(TASK TO COMPLETE)
Tally every line of the listing below that holds "call", then give the tally alone.

══ MATERIAL SUPPLIED ══

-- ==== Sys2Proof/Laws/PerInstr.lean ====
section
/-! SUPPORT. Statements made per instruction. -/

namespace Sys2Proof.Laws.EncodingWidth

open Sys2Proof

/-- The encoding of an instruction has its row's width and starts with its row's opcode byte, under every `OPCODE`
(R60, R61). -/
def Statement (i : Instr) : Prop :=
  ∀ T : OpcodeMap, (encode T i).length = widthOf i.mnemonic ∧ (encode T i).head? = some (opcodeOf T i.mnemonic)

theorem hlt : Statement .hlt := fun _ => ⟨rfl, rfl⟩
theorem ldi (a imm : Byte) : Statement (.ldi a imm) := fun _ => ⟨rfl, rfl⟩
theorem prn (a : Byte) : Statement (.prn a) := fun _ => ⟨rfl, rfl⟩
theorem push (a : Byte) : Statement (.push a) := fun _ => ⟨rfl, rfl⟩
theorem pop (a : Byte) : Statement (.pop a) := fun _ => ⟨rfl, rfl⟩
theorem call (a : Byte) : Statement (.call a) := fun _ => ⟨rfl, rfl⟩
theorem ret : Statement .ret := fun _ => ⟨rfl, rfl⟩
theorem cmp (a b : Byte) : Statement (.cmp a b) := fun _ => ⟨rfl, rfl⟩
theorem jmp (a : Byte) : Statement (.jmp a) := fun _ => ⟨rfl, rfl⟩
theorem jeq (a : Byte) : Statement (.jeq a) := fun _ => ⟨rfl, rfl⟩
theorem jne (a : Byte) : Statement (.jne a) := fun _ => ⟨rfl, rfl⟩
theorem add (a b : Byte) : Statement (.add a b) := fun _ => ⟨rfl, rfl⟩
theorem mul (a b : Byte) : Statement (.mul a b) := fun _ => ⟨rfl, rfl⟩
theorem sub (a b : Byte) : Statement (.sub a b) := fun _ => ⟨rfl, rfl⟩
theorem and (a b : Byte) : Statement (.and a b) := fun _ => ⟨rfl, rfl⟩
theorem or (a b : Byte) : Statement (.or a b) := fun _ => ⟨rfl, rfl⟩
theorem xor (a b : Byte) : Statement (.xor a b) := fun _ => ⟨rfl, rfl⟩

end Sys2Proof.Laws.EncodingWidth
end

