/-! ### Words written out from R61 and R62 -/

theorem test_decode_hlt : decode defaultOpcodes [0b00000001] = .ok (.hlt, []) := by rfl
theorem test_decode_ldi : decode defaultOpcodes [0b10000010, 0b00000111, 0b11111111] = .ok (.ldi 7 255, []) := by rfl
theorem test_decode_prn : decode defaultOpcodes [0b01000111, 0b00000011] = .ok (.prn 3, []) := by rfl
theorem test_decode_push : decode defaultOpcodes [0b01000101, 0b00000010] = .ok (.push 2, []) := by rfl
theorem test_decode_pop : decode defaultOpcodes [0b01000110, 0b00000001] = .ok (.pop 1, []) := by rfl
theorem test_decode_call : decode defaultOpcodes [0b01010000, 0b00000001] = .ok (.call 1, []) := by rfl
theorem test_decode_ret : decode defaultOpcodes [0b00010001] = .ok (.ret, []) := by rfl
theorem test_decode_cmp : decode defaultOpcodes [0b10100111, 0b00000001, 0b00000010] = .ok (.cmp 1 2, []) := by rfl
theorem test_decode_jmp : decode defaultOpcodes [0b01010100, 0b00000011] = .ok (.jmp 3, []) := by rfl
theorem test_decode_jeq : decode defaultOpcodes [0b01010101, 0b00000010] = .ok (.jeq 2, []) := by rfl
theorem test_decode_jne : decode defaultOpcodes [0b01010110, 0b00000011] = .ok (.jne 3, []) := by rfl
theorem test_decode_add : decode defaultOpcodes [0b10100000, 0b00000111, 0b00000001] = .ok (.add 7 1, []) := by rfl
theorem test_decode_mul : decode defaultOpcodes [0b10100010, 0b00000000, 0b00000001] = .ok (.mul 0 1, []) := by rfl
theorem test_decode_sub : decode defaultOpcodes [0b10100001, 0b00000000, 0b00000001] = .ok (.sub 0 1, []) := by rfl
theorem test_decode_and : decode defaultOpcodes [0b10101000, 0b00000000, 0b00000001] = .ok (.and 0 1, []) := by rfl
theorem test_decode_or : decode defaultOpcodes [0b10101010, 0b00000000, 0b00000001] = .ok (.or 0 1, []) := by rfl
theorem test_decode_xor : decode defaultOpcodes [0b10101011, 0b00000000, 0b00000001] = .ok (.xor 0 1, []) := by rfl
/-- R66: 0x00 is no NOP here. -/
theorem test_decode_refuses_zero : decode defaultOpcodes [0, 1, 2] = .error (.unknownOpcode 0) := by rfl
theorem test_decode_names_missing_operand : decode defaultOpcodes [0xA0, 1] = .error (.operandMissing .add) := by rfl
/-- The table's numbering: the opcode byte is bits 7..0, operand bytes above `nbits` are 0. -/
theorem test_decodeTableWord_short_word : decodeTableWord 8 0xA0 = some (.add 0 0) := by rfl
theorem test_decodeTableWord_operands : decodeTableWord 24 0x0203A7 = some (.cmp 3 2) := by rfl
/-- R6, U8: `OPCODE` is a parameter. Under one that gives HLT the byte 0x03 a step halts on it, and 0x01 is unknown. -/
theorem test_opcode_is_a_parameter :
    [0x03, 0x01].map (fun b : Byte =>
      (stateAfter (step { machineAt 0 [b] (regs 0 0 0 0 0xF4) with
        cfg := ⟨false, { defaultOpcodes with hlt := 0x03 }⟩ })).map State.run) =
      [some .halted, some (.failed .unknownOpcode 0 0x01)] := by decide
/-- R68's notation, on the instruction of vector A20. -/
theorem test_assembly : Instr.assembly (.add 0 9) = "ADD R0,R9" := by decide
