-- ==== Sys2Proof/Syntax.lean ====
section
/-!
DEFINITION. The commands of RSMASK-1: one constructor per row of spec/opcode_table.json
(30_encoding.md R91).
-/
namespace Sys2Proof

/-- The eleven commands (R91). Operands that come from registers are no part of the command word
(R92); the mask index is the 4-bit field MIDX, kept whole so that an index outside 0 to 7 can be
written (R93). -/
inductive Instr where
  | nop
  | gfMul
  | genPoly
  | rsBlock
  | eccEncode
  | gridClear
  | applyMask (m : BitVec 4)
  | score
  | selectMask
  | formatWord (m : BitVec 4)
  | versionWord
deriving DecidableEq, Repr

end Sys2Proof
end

═══

(ANSWER TO THIS PROBLEM)
2